── Input data ──

-- ==== Sys2Proof/Machine/Settings.lean ====
section
/-!
DEFINITION. The settings as the blocks read them from words of the settings window: the global block, the channel
blocks, the range checkers, the key selectors and the verdict table (chapter 08, "Window layout"; R156, R157).
-/

namespace Sys2Proof.Machine

/-- Bits hi..lo of a word of a window. -/
def setting (a : Table Word) (word hi lo : Nat) : Nat :=
  bits (Words.read a word) hi lo

/-! ### Global block -/

def receiverSource (a : Table Word) : BitVec 4 := BitVec.ofNat 4 (setting a 0 3 0)
def transmitSource (a : Table Word) : BitVec 4 := BitVec.ofNat 4 (setting a 0 7 4)

/-- A source belongs to the MAC source set: one of the four entries is used and holds its number. -/
def inMacSet (a : Table Word) (source : BitVec 4) : Bool :=
  [0, 8, 16, 24].any fun lo =>
    setting a 1 (lo + 4) (lo + 4) == 1 && setting a 1 (lo + 3) lo == source.toNat

def reportBase (a : Table Word) : Nat := setting a 2 31 0
def reportSlots (a : Table Word) : Nat := setting a 3 31 0
def stagingBase (a : Table Word) : Nat := setting a 4 31 0
def stagingSlots (a : Table Word) : Nat := setting a 5 31 0
def eventBase (a : Table Word) : Nat := setting a 6 31 0
def eventSlots (a : Table Word) : Nat := setting a 7 31 0

/-- The event enable mask and the attention kind mask, for an event kind code. -/
def eventEnabled (a : Table Word) (kind : Nat) : Bool := (Words.read a 8).getLsbD kind
def attentionKind (a : Table Word) (kind : Nat) : Bool := (Words.read a 9).getLsbD kind

def guardBase (a : Table Word) : Nat := setting a 10 20 0
def guardSize (a : Table Word) : Nat := setting a 11 20 0
def memoryTop (a : Table Word) : Nat := setting a 12 20 0
def firstContactReserve (a : Table Word) : Nat := setting a 13 6 0

/-- The ageing mode is TIME; it is REPORTS otherwise. -/
def ageingByTime (a : Table Word) : Bool := (Words.read a 14).getLsbD 8
def ageingN (a : Table Word) : Nat := setting a 14 3 0

def reportAgeLimit (a : Table Word) : Nat := setting a 15 31 0
/-- The sync value, read live from the staging copy (R119, R158). -/
def syncValue (staging : Table Word) : Time := Words.read staging 16
/-- The error mask and the error severity, for an error kind code. -/
def errorMasked (a : Table Word) (code : Nat) : Bool := (Words.read a 17).getLsbD code
def errorFatal (a : Table Word) (code : Nat) : Bool := (Words.read a 18).getLsbD code

/-! ### Channel blocks -/

/-- Word `k` of the block of local channel `c`. -/
def channelWord (c k : Nat) : Nat := Config.channelBlocks + Config.channelBlockWords * c + k

def channelSetting (a : Table Word) (c k hi lo : Nat) : Nat := setting a (channelWord c k) hi lo

/-- The local channel is open: enabled in these settings (00_scope.md, "Terms"). -/
def channelOpen (a : Table Word) (c : Nat) : Bool := (Words.read a (channelWord c 0)).getLsbD 0
def adoptEnabled (a : Table Word) (c : Nat) : Bool := (Words.read a (channelWord c 0)).getLsbD 1
def claimedNumber (a : Table Word) (c : Nat) : Nat := channelSetting a c 0 11 8
def quota (a : Table Word) (c : Nat) : Nat := channelSetting a c 1 10 0
def symbolPeriod (a : Table Word) (c : Nat) : Nat := channelSetting a c 2 15 0
def mainPosition (a : Table Word) (c : Nat) : Nat := channelSetting a c 3 3 0
def timingCeiling (a : Table Word) (c : Nat) : Nat := channelSetting a c 4 22 0
def powerLow (a : Table Word) (c : Nat) : Int := signedField 8 (channelSetting a c 5 7 0)
def powerHigh (a : Table Word) (c : Nat) : Int := signedField 8 (channelSetting a c 5 15 8)
def frequencyLimit (a : Table Word) (c : Nat) : Nat := channelSetting a c 6 14 0
def timingDeadZone (a : Table Word) (c : Nat) : Nat := channelSetting a c 7 14 0
def powerDeadZone (a : Table Word) (c : Nat) : Nat := channelSetting a c 8 6 0
def frequencyDeadZone (a : Table Word) (c : Nat) : Nat := channelSetting a c 9 14 0
def recentreLimit (a : Table Word) (c : Nat) : Nat := channelSetting a c 10 1 0
def attemptLimit (a : Table Word) (c : Nat) : Nat := channelSetting a c 11 7 0

/-- Where the start pair of a burst kind stands in a channel block. -/
def startWord : BurstKind → Nat
  | .firstContact => 12
  | .keepalive => 13
  | .data => 14

def startRow (a : Table Word) (c : Nat) (k : BurstKind) : Nat := channelSetting a c (startWord k) 7 0
def startSelector (a : Table Word) (c : Nat) (k : BurstKind) : Nat := channelSetting a c (startWord k) 10 8
def defaultVerdictWord (a : Table Word) (c : Nat) : Word := Words.read a (channelWord c 15)
def contactSilence (a : Table Word) (c : Nat) : Nat := channelSetting a c 16 31 0
def dueInterval (a : Table Word) (c : Nat) : Nat := channelSetting a c 17 31 0
def lostInterval (a : Table Word) (c : Nat) : Nat := channelSetting a c 18 31 0
def confirmWindow (a : Table Word) (c : Nat) : Nat := channelSetting a c 19 31 0
def applyMargin (a : Table Word) (c : Nat) : Nat := channelSetting a c 20 31 0

/-- The open local channel that claims a channel number, if any (R35, R97). -/
def claimant (a : Table Word) (number : Nat) : Option Nat :=
  (List.range Config.channelCount).find? fun c => channelOpen a c && claimedNumber a c == number

/-- The settings with the enable of a local channel off (R165). -/
def withChannelOff (a : Table Word) (c : Nat) : Table Word :=
  Words.write a (channelWord c 0) (Words.read a (channelWord c 0) &&& 0xFFFFFFFE#32)

/-! ### Areas of memory -/

/-- The slot of an area that begins at an address (R29, R95). -/
def slotAt (base slots address : Nat) : Option Nat :=
  if base ≤ address ∧ (address - base) % Config.slotBytes = 0 ∧ (address - base) / Config.slotBytes < slots then
    some ((address - base) / Config.slotBytes)
  else none

/-- The first byte of a slot of an area. -/
def slotStart (base slot : Nat) : Nat := base + Config.slotBytes * slot

/-- The first byte of the settings window (R141). -/
def windowBase (straps : Straps) : Nat := straps.settingsBase.toNat * 65536

end Sys2Proof.Machine
end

───

● Problem to solve
This exercise requires an exact copy of all the records.

● Exercise solution
-- ==== Sys2Proof/Machine/Settings.lean ====
section
/-!
DEFINITION. The settings as the blocks read them from words of the settings window: the global block, the channel
blocks, the range checkers, the key selectors and the verdict table (chapter 08, "Window layout"; R156, R157).
-/

namespace Sys2Proof.Machine

/-- Bits hi..lo of a word of a window. -/
def setting (a : Table Word) (word hi lo : Nat) : Nat :=
  bits (Words.read a word) hi lo

/-! ### Global block -/

def receiverSource (a : Table Word) : BitVec 4 := BitVec.ofNat 4 (setting a 0 3 0)
def transmitSource (a : Table Word) : BitVec 4 := BitVec.ofNat 4 (setting a 0 7 4)

/-- A source belongs to the MAC source set: one of the four entries is used and holds its number. -/
def inMacSet (a : Table Word) (source : BitVec 4) : Bool :=
  [0, 8, 16, 24].any fun lo =>
    setting a 1 (lo + 4) (lo + 4) == 1 && setting a 1 (lo + 3) lo == source.toNat

def reportBase (a : Table Word) : Nat := setting a 2 31 0
def reportSlots (a : Table Word) : Nat := setting a 3 31 0
def stagingBase (a : Table Word) : Nat := setting a 4 31 0
def stagingSlots (a : Table Word) : Nat := setting a 5 31 0
def eventBase (a : Table Word) : Nat := setting a 6 31 0
def eventSlots (a : Table Word) : Nat := setting a 7 31 0

/-- The event enable mask and the attention kind mask, for an event kind code. -/
def eventEnabled (a : Table Word) (kind : Nat) : Bool := (Words.read a 8).getLsbD kind
def attentionKind (a : Table Word) (kind : Nat) : Bool := (Words.read a 9).getLsbD kind

def guardBase (a : Table Word) : Nat := setting a 10 20 0
def guardSize (a : Table Word) : Nat := setting a 11 20 0
def memoryTop (a : Table Word) : Nat := setting a 12 20 0
def firstContactReserve (a : Table Word) : Nat := setting a 13 6 0

/-- The ageing mode is TIME; it is REPORTS otherwise. -/
def ageingByTime (a : Table Word) : Bool := (Words.read a 14).getLsbD 8
def ageingN (a : Table Word) : Nat := setting a 14 3 0

def reportAgeLimit (a : Table Word) : Nat := setting a 15 31 0
/-- The sync value, read live from the staging copy (R119, R158). -/
def syncValue (staging : Table Word) : Time := Words.read staging 16
/-- The error mask and the error severity, for an error kind code. -/
def errorMasked (a : Table Word) (code : Nat) : Bool := (Words.read a 17).getLsbD code
def errorFatal (a : Table Word) (code : Nat) : Bool := (Words.read a 18).getLsbD code

/-! ### Channel blocks -/

/-- Word `k` of the block of local channel `c`. -/
def channelWord (c k : Nat) : Nat := Config.channelBlocks + Config.channelBlockWords * c + k

def channelSetting (a : Table Word) (c k hi lo : Nat) : Nat := setting a (channelWord c k) hi lo

/-- The local channel is open: enabled in these settings (00_scope.md, "Terms"). -/
def channelOpen (a : Table Word) (c : Nat) : Bool := (Words.read a (channelWord c 0)).getLsbD 0
def adoptEnabled (a : Table Word) (c : Nat) : Bool := (Words.read a (channelWord c 0)).getLsbD 1
def claimedNumber (a : Table Word) (c : Nat) : Nat := channelSetting a c 0 11 8
def quota (a : Table Word) (c : Nat) : Nat := channelSetting a c 1 10 0
def symbolPeriod (a : Table Word) (c : Nat) : Nat := channelSetting a c 2 15 0
def mainPosition (a : Table Word) (c : Nat) : Nat := channelSetting a c 3 3 0
def timingCeiling (a : Table Word) (c : Nat) : Nat := channelSetting a c 4 22 0
def powerLow (a : Table Word) (c : Nat) : Int := signedField 8 (channelSetting a c 5 7 0)
def powerHigh (a : Table Word) (c : Nat) : Int := signedField 8 (channelSetting a c 5 15 8)
def frequencyLimit (a : Table Word) (c : Nat) : Nat := channelSetting a c 6 14 0
def timingDeadZone (a : Table Word) (c : Nat) : Nat := channelSetting a c 7 14 0
def powerDeadZone (a : Table Word) (c : Nat) : Nat := channelSetting a c 8 6 0
def frequencyDeadZone (a : Table Word) (c : Nat) : Nat := channelSetting a c 9 14 0
def recentreLimit (a : Table Word) (c : Nat) : Nat := channelSetting a c 10 1 0
def attemptLimit (a : Table Word) (c : Nat) : Nat := channelSetting a c 11 7 0

/-- Where the start pair of a burst kind stands in a channel block. -/
def startWord : BurstKind → Nat
  | .firstContact => 12
  | .keepalive => 13
  | .data => 14

def startRow (a : Table Word) (c : Nat) (k : BurstKind) : Nat := channelSetting a c (startWord k) 7 0
def startSelector (a : Table Word) (c : Nat) (k : BurstKind) : Nat := channelSetting a c (startWord k) 10 8
def defaultVerdictWord (a : Table Word) (c : Nat) : Word := Words.read a (channelWord c 15)
def contactSilence (a : Table Word) (c : Nat) : Nat := channelSetting a c 16 31 0
def dueInterval (a : Table Word) (c : Nat) : Nat := channelSetting a c 17 31 0
def lostInterval (a : Table Word) (c : Nat) : Nat := channelSetting a c 18 31 0
def confirmWindow (a : Table Word) (c : Nat) : Nat := channelSetting a c 19 31 0
def applyMargin (a : Table Word) (c : Nat) : Nat := channelSetting a c 20 31 0

/-- The open local channel that claims a channel number, if any (R35, R97). -/
def claimant (a : Table Word) (number : Nat) : Option Nat :=
  (List.range Config.channelCount).find? fun c => channelOpen a c && claimedNumber a c == number

/-- The settings with the enable of a local channel off (R165). -/
def withChannelOff (a : Table Word) (c : Nat) : Table Word :=
  Words.write a (channelWord c 0) (Words.read a (channelWord c 0) &&& 0xFFFFFFFE#32)

/-! ### Areas of memory -/

/-- The slot of an area that begins at an address (R29, R95). -/
def slotAt (base slots address : Nat) : Option Nat :=
  if base ≤ address ∧ (address - base) % Config.slotBytes = 0 ∧ (address - base) / Config.slotBytes < slots then
    some ((address - base) / Config.slotBytes)
  else none

/-- The first byte of a slot of an area. -/
def slotStart (base slot : Nat) : Nat := base + Config.slotBytes * slot

/-- The first byte of the settings window (R141). -/
def windowBase (straps : Straps) : Nat := straps.settingsBase.toNat * 65536

end Sys2Proof.Machine
end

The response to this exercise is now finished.